TASK ITEM: Every line in the data below from the one containing "let sp := sbSpan d o i" down to the one containing "let n := operandRot s p oa i k", both included, must be retyped exactly; no other line is to appear.

(Stored items)

..............................

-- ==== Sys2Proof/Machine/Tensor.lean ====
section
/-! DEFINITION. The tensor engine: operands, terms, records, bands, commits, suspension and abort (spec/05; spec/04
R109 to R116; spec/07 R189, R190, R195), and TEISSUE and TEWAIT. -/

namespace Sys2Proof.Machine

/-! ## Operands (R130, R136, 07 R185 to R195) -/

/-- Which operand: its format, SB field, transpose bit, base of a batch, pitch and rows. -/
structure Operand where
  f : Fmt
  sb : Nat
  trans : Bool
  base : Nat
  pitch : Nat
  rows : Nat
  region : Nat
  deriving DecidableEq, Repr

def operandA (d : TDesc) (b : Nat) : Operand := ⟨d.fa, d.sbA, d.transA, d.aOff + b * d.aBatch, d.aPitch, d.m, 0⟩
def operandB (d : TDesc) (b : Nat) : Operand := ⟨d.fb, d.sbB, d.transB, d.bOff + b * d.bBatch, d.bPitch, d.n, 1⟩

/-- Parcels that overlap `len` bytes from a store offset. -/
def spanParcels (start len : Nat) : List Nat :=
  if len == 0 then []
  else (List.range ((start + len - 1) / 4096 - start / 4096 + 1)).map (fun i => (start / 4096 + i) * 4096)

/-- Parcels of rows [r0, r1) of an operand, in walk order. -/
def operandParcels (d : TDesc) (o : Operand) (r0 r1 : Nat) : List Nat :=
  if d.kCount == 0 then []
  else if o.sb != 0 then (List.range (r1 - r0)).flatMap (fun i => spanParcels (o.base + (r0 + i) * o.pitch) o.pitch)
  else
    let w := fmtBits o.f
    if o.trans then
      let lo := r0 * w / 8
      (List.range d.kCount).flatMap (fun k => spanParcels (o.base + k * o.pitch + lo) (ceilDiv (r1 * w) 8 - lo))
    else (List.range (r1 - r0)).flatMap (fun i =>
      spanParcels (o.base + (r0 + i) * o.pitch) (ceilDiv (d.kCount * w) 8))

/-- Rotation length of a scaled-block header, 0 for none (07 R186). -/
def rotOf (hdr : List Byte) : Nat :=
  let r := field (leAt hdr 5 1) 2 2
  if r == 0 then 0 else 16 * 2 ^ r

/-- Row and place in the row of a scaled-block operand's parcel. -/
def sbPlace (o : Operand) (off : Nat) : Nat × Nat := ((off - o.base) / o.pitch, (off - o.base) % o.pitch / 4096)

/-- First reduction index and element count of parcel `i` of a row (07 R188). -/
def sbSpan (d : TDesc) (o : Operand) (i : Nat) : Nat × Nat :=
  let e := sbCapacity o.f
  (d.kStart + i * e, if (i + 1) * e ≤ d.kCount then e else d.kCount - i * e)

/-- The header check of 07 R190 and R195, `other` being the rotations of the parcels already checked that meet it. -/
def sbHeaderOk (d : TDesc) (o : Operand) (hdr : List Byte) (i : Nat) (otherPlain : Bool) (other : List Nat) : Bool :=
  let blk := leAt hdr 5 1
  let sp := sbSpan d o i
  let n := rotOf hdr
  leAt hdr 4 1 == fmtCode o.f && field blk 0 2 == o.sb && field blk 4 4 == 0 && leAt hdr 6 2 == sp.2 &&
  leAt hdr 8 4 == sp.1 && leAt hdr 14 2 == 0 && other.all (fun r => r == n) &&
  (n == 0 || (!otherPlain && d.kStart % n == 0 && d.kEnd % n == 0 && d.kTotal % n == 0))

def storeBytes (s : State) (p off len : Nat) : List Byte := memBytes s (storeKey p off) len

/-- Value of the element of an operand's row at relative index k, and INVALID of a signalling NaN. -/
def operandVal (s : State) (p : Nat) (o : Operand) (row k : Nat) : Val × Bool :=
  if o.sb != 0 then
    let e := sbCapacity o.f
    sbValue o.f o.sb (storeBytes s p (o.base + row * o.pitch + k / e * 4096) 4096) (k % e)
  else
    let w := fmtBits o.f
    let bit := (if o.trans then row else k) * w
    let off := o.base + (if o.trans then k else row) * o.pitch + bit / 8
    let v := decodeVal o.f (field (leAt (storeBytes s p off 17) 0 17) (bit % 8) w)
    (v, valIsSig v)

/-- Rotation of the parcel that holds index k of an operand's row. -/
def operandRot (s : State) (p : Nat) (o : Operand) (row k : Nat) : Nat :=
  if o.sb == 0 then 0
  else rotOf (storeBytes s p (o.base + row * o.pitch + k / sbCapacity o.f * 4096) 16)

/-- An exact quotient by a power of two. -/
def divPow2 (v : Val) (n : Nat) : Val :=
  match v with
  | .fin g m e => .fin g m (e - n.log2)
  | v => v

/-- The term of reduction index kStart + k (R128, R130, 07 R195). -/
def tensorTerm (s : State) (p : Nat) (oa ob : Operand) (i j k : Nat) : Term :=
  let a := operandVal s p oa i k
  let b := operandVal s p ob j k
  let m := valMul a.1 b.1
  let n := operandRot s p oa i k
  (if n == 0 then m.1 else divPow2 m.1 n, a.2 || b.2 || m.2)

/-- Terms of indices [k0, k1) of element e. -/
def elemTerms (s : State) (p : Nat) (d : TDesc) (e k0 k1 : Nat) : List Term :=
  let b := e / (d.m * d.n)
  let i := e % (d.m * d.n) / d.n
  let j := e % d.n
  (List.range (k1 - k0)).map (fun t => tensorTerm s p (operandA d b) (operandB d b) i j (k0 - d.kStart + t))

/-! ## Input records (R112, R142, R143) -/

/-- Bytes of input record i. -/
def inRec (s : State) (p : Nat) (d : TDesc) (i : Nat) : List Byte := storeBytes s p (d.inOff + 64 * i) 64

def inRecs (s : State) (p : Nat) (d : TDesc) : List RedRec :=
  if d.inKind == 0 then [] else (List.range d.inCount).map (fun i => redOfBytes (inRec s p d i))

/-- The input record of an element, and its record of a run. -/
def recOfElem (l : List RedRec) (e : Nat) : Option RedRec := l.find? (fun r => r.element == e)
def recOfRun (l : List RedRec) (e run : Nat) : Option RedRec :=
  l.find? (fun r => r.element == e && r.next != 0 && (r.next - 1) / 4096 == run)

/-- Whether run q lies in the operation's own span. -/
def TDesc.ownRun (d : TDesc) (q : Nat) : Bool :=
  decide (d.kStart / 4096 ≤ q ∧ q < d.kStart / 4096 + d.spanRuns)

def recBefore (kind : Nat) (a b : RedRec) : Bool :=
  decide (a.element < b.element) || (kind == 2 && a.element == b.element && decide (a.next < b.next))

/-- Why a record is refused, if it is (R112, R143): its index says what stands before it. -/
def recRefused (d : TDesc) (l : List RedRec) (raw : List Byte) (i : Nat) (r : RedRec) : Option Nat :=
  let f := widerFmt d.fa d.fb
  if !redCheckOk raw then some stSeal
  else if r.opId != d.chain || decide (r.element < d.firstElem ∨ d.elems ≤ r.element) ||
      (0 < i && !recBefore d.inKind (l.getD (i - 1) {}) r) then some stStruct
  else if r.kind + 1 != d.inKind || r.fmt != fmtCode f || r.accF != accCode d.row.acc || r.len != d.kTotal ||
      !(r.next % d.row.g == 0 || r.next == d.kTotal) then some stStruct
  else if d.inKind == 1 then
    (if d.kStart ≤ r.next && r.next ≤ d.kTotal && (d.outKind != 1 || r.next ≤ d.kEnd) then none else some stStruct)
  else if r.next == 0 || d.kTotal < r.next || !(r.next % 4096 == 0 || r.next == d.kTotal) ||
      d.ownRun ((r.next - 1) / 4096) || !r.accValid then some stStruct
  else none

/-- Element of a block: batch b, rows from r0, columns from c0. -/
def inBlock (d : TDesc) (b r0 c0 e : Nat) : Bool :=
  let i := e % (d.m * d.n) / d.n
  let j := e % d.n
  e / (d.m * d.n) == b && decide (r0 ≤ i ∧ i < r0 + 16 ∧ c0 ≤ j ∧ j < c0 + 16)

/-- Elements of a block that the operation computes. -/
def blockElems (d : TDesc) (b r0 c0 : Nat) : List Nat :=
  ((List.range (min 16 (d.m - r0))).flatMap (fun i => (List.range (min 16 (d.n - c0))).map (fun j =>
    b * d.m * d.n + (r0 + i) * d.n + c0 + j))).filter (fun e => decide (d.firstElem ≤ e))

..............................

EXERCISE RESULT:
  let sp := sbSpan d o i
  let n := rotOf hdr
  leAt hdr 4 1 == fmtCode o.f && field blk 0 2 == o.sb && field blk 4 4 == 0 && leAt hdr 6 2 == sp.2 &&
  leAt hdr 8 4 == sp.1 && leAt hdr 14 2 == 0 && other.all (fun r => r == n) &&
  (n == 0 || (!otherPlain && d.kStart % n == 0 && d.kEnd % n == 0 && d.kTotal % n == 0))

def storeBytes (s : State) (p off len : Nat) : List Byte := memBytes s (storeKey p off) len

/-- Value of the element of an operand's row at relative index k, and INVALID of a signalling NaN. -/
def operandVal (s : State) (p : Nat) (o : Operand) (row k : Nat) : Val × Bool :=
  if o.sb != 0 then
    let e := sbCapacity o.f
    sbValue o.f o.sb (storeBytes s p (o.base + row * o.pitch + k / e * 4096) 4096) (k % e)
  else
    let w := fmtBits o.f
    let bit := (if o.trans then row else k) * w
    let off := o.base + (if o.trans then k else row) * o.pitch + bit / 8
    let v := decodeVal o.f (field (leAt (storeBytes s p off 17) 0 17) (bit % 8) w)
    (v, valIsSig v)

/-- Rotation of the parcel that holds index k of an operand's row. -/
def operandRot (s : State) (p : Nat) (o : Operand) (row k : Nat) : Nat :=
  if o.sb == 0 then 0
  else rotOf (storeBytes s p (o.base + row * o.pitch + k / sbCapacity o.f * 4096) 16)

/-- An exact quotient by a power of two. -/
def divPow2 (v : Val) (n : Nat) : Val :=
  match v with
  | .fin g m e => .fin g m (e - n.log2)
  | v => v

/-- The term of reduction index kStart + k (R128, R130, 07 R195). -/
def tensorTerm (s : State) (p : Nat) (oa ob : Operand) (i j k : Nat) : Term :=
  let a := operandVal s p oa i k
  let b := operandVal s p ob j k
  let m := valMul a.1 b.1
  let n := operandRot s p oa i k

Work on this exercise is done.